Saved entries
****************

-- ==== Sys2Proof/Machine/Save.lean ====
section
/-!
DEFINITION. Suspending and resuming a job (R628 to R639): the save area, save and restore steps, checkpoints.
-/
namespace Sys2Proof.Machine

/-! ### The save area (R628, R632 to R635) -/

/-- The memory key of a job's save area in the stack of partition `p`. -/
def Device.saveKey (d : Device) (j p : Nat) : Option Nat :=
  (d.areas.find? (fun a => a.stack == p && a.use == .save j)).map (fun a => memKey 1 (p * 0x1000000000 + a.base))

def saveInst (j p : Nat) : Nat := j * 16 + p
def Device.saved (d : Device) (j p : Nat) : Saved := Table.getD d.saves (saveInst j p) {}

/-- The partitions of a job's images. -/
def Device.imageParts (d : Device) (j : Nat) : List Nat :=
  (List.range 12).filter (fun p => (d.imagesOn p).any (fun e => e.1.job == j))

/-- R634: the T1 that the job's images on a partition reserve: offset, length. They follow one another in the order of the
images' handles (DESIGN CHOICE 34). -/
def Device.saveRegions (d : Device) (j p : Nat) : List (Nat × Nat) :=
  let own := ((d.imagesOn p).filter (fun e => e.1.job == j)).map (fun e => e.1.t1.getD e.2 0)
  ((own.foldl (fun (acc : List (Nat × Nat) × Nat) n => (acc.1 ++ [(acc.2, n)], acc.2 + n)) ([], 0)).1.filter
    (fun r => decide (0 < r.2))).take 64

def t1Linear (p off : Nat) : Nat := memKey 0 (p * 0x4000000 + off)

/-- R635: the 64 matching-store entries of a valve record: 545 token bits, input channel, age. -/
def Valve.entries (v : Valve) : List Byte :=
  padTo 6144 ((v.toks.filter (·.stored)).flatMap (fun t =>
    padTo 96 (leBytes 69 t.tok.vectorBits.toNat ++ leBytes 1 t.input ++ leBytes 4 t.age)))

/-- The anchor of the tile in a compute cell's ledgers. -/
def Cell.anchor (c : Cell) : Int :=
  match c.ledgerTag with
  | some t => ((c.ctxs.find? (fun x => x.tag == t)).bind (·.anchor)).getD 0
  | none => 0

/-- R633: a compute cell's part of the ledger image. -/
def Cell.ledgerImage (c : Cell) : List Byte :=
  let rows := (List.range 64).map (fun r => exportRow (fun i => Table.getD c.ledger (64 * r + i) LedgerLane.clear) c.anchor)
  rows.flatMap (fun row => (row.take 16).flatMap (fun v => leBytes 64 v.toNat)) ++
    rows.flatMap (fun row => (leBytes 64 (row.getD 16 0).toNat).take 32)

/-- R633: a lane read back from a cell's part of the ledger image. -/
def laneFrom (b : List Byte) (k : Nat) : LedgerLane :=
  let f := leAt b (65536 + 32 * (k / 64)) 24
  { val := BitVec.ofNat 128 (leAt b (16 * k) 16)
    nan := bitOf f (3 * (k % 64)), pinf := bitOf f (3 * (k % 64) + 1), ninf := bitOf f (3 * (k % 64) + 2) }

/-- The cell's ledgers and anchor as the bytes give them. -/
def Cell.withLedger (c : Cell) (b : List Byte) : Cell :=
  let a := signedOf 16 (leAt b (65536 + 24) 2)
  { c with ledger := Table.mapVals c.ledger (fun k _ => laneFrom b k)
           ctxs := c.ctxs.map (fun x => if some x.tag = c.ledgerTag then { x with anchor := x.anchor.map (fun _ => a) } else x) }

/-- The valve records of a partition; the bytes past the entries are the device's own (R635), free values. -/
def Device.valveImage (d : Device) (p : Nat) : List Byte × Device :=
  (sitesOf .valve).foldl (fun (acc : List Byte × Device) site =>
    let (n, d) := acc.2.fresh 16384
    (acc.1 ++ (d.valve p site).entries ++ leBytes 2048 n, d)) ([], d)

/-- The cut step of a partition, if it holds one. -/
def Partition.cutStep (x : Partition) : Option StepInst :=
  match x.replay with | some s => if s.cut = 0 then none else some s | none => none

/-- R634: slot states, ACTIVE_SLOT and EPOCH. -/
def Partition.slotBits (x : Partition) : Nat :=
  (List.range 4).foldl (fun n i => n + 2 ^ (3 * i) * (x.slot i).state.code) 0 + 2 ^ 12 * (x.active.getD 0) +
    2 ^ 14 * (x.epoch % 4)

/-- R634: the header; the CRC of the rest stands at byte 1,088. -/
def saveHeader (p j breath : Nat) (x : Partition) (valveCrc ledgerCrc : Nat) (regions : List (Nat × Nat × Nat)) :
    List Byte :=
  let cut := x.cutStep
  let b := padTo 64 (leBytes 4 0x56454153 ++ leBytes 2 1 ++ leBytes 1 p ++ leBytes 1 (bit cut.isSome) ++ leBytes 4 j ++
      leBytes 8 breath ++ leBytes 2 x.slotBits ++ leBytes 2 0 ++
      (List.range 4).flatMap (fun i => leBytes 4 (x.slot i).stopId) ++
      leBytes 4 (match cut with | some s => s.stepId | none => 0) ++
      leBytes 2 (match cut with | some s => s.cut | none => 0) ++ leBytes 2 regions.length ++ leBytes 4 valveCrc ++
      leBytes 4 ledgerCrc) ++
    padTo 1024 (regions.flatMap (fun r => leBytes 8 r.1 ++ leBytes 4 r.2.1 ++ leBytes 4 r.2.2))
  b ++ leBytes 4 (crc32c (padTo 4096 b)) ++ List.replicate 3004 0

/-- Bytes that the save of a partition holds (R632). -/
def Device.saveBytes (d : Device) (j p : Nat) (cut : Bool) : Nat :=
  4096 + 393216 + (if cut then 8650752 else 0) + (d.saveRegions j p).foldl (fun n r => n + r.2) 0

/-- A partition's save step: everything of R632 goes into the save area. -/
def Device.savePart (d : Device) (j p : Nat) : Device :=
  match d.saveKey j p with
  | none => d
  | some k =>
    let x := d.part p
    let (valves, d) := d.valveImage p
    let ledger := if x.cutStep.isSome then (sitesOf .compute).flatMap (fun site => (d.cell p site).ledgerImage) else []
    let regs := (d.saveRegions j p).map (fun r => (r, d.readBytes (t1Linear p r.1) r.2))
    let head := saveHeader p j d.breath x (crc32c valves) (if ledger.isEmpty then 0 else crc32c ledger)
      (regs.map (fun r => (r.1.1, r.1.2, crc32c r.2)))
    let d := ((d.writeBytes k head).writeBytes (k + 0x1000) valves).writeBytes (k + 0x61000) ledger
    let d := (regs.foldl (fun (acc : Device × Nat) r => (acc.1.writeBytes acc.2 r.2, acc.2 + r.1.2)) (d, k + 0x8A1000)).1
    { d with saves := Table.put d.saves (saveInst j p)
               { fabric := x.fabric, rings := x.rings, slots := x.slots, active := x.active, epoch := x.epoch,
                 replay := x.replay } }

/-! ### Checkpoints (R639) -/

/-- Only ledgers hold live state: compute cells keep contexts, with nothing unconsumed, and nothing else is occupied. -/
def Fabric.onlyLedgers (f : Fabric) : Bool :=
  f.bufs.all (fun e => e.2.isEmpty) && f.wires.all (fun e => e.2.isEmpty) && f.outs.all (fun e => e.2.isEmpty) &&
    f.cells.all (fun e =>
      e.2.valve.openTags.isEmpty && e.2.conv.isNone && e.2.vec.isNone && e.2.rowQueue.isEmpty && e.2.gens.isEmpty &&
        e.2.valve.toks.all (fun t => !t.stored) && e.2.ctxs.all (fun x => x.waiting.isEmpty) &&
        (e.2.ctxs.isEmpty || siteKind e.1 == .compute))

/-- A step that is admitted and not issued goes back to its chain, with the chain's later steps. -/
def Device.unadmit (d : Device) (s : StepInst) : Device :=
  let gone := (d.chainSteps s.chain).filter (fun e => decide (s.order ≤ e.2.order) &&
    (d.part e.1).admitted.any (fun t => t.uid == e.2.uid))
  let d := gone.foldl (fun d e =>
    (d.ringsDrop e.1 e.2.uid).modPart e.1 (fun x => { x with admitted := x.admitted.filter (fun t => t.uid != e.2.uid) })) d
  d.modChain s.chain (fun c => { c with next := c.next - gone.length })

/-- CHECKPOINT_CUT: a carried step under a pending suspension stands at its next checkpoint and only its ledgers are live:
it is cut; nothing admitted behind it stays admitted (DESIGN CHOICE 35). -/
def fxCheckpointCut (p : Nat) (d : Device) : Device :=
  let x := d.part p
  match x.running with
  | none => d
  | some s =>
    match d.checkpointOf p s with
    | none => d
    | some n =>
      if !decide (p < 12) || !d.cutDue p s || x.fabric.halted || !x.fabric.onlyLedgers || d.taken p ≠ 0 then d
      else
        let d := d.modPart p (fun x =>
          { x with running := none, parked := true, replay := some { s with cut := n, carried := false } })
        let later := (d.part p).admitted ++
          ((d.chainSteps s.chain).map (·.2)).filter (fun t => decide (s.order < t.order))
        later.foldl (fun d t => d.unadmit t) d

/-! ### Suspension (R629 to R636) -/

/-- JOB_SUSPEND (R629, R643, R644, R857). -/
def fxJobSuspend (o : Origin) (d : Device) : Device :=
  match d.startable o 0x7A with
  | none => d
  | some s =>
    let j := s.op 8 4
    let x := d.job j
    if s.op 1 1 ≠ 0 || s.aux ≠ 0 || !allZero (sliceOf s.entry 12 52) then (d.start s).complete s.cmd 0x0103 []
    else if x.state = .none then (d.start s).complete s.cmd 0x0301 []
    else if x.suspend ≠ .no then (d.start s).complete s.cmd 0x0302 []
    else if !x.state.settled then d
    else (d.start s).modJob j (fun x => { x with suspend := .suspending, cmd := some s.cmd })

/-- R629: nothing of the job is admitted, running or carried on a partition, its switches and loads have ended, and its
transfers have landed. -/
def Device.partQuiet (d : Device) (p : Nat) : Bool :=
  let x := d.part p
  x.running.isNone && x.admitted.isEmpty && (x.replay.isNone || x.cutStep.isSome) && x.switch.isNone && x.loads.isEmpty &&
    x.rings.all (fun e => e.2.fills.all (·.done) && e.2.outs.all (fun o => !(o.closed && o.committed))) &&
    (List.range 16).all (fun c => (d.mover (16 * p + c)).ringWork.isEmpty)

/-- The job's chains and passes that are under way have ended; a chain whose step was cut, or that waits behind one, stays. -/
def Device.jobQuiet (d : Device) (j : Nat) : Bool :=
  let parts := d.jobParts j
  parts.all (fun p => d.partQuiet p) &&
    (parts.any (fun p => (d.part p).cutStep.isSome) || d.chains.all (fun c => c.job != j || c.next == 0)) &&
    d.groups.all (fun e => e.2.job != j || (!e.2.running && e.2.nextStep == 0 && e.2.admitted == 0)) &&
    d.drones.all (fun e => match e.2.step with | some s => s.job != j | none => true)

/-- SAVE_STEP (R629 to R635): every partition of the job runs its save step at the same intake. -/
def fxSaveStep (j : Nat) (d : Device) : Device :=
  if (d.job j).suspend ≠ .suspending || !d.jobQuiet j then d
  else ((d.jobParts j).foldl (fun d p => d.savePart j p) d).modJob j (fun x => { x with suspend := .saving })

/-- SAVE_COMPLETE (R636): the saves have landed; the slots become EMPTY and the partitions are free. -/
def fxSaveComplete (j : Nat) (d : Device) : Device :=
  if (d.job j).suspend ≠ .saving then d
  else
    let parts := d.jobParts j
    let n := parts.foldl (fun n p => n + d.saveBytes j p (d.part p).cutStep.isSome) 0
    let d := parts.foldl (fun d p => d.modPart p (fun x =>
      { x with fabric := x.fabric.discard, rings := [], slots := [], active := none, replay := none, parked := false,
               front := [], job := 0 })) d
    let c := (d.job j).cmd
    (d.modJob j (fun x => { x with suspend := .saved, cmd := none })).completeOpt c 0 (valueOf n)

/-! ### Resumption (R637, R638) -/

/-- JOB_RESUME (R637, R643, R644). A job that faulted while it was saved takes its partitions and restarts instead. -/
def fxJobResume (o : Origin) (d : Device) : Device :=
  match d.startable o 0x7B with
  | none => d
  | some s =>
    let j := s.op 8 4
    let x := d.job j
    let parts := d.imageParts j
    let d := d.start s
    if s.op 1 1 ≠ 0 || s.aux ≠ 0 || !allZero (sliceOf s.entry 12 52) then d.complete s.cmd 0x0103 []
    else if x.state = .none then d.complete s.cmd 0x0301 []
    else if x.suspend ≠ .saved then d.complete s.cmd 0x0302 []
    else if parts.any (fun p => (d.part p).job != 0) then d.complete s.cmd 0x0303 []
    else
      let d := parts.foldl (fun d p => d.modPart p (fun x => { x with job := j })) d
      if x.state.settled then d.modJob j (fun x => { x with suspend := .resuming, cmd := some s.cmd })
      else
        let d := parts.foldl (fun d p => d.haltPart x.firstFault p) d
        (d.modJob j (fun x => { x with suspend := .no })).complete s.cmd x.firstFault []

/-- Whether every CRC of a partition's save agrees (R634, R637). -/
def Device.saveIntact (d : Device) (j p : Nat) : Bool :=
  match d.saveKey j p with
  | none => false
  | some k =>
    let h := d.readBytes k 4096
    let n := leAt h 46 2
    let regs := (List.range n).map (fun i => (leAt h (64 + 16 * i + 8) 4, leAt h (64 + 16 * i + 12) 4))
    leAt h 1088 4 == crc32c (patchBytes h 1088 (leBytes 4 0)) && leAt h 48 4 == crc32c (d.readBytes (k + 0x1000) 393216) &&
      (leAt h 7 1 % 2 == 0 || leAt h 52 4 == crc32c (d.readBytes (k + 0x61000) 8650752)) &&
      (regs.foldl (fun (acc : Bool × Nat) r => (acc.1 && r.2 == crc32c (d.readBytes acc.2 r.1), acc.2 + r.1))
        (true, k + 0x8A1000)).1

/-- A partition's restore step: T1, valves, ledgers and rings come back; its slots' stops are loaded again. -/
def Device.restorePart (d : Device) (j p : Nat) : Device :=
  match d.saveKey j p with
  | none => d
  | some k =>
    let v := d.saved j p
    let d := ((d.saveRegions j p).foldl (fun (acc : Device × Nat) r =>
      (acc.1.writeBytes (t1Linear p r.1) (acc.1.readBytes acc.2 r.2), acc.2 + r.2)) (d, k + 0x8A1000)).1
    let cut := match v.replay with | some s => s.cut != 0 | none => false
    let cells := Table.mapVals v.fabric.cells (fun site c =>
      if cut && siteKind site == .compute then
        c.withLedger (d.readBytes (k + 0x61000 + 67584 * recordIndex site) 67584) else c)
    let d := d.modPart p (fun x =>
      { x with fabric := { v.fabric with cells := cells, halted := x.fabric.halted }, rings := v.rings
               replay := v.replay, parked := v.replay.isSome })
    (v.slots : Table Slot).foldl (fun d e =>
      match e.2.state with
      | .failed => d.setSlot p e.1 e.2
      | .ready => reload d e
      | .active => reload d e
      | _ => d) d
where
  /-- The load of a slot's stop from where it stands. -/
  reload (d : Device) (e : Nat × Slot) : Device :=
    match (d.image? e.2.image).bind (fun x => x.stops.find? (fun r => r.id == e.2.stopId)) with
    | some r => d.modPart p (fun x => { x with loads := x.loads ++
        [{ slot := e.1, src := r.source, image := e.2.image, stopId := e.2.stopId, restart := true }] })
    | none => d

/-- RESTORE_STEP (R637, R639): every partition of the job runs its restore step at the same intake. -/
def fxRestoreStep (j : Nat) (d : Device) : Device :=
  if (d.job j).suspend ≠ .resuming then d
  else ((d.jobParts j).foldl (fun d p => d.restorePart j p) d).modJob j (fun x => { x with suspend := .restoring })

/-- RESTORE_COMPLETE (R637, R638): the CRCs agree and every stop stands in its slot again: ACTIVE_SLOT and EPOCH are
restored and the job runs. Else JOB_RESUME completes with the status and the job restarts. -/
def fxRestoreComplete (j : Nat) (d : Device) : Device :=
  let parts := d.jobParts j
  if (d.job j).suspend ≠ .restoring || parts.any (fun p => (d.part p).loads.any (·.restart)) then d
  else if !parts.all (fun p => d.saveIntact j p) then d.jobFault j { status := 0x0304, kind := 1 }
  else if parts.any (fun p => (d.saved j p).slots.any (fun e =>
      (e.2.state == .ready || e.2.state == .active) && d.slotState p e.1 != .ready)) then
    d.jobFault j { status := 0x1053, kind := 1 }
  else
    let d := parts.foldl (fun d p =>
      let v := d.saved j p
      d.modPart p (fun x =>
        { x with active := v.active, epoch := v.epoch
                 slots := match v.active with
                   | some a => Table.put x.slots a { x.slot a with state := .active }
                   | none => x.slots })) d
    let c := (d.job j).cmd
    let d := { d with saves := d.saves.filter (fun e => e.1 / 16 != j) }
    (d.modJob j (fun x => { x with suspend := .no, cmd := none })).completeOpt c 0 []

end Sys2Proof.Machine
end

****************

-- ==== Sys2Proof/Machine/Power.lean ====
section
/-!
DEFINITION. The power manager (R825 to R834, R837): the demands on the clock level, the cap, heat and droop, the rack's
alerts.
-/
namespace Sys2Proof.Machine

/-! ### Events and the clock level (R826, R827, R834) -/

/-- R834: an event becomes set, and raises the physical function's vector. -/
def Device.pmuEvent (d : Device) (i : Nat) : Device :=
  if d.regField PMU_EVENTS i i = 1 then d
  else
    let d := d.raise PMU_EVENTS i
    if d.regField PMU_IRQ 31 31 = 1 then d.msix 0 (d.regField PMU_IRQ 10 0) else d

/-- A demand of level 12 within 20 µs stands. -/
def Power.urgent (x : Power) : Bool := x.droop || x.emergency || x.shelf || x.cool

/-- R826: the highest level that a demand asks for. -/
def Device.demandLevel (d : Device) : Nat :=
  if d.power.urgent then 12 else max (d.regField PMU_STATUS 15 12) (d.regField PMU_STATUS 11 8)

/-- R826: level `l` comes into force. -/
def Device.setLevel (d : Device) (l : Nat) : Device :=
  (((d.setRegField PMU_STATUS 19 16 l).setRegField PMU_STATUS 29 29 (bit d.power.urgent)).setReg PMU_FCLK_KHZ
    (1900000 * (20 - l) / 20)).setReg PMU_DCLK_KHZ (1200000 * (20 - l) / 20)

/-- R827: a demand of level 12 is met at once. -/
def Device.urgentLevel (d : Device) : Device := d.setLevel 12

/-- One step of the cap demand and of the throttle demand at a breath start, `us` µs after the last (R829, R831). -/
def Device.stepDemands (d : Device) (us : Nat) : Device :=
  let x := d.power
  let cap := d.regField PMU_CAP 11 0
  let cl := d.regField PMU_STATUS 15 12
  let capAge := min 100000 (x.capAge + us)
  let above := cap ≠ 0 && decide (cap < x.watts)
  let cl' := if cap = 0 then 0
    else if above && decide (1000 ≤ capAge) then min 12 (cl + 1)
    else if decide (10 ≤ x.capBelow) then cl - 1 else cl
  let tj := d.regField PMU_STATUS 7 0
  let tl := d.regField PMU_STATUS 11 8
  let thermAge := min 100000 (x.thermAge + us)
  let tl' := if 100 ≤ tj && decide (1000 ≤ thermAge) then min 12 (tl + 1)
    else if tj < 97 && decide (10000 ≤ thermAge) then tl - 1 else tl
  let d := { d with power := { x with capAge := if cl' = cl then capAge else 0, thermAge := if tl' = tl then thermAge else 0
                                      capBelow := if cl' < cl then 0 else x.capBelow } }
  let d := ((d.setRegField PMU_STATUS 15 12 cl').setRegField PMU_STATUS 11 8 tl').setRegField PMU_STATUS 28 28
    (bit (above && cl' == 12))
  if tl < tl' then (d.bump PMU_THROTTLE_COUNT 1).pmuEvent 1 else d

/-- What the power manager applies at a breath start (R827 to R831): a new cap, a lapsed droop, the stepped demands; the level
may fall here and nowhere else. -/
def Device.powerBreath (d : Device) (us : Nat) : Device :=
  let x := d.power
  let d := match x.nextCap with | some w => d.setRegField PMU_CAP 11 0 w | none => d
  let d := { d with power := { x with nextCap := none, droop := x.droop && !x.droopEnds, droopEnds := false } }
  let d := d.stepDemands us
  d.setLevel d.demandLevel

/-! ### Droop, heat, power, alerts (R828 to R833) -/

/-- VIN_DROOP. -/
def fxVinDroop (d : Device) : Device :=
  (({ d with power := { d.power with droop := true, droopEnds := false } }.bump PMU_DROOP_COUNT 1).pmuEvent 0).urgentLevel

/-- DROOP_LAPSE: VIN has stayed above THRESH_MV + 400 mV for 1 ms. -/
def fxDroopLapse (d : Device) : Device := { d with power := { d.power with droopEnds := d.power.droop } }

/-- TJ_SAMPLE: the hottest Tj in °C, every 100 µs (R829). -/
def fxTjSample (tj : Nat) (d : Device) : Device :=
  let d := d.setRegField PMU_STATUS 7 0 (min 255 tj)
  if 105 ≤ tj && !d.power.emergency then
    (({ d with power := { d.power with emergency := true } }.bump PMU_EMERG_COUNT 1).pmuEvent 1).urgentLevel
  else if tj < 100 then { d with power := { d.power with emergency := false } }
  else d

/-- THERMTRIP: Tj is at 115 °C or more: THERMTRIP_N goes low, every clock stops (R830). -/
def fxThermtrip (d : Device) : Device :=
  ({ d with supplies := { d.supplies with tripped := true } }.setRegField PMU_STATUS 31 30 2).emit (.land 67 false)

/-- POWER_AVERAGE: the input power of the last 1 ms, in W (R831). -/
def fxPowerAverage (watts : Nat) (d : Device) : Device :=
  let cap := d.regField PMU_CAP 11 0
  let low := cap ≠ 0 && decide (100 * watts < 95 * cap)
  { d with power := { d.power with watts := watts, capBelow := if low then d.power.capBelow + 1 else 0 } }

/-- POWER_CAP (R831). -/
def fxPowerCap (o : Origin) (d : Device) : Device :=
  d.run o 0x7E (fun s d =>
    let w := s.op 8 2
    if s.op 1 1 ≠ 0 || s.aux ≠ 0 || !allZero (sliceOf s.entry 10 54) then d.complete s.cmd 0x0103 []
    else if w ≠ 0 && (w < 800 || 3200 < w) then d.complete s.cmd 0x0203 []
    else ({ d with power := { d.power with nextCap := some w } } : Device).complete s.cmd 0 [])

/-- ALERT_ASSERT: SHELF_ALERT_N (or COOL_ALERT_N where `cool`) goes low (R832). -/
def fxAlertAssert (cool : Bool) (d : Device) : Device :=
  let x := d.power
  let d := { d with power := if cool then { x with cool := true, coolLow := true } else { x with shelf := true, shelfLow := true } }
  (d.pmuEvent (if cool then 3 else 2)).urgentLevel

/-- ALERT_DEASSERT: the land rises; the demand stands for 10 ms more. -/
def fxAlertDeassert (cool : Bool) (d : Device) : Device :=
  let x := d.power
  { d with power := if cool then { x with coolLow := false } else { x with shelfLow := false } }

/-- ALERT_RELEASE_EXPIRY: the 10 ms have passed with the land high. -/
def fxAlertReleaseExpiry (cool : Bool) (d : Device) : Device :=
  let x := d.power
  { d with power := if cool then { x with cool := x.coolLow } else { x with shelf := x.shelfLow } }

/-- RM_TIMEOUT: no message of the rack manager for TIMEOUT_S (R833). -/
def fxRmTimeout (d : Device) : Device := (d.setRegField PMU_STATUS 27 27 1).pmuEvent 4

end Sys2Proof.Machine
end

****************

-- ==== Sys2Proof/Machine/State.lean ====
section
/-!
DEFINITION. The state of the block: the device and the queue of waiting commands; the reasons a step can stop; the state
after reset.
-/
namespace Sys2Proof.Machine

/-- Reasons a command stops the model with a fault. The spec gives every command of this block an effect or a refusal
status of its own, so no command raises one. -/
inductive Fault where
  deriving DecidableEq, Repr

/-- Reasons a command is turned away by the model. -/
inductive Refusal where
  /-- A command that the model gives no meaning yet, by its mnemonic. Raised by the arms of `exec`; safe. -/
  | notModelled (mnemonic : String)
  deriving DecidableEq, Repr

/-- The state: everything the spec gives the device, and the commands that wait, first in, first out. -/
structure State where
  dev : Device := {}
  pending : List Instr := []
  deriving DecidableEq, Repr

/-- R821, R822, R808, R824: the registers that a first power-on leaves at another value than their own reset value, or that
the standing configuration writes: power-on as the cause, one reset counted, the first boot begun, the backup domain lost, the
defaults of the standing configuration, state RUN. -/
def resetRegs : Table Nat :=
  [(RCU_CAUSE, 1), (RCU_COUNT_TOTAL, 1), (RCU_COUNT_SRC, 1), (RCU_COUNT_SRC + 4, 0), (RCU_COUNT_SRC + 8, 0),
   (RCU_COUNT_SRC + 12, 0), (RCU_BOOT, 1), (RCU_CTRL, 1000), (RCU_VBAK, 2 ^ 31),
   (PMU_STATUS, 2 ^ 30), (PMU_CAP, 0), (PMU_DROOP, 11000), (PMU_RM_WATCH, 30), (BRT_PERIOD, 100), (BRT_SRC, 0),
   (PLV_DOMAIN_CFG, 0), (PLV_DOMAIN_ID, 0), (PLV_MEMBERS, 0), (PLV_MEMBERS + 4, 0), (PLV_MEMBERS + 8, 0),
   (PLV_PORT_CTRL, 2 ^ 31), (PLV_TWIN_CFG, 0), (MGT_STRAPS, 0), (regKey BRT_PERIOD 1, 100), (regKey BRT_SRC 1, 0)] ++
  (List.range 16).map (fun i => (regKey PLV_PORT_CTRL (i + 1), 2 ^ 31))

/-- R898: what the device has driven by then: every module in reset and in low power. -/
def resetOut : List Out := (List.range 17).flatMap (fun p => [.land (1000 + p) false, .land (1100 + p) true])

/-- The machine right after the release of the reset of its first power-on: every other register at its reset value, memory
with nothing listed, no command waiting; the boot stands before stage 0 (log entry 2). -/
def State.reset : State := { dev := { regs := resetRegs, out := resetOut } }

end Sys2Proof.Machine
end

****************

Work required
Find "def Device.stepDemands (d" in the entries above and copy that whole line exactly, then each line after it through the line that contains "demands; the level".

Task answer
def Device.stepDemands (d : Device) (us : Nat) : Device :=
  let x := d.power
  let cap := d.regField PMU_CAP 11 0
  let cl := d.regField PMU_STATUS 15 12
  let capAge := min 100000 (x.capAge + us)
  let above := cap ≠ 0 && decide (cap < x.watts)
  let cl' := if cap = 0 then 0
    else if above && decide (1000 ≤ capAge) then min 12 (cl + 1)
    else if decide (10 ≤ x.capBelow) then cl - 1 else cl
  let tj := d.regField PMU_STATUS 7 0
  let tl := d.regField PMU_STATUS 11 8
  let thermAge := min 100000 (x.thermAge + us)
  let tl' := if 100 ≤ tj && decide (1000 ≤ thermAge) then min 12 (tl + 1)
    else if tj < 97 && decide (10000 ≤ thermAge) then tl - 1 else tl
  let d := { d with power := { x with capAge := if cl' = cl then capAge else 0, thermAge := if tl' = tl then thermAge else 0
                                      capBelow := if cl' < cl then 0 else x.capBelow } }
  let d := ((d.setRegField PMU_STATUS 15 12 cl').setRegField PMU_STATUS 11 8 tl').setRegField PMU_STATUS 28 28
    (bit (above && cl' == 12))
  if tl < tl' then (d.bump PMU_THROTTLE_COUNT 1).pmuEvent 1 else d

/-- What the power manager applies at a breath start (R827 to R831): a new cap, a lapsed droop, the stepped demands; the level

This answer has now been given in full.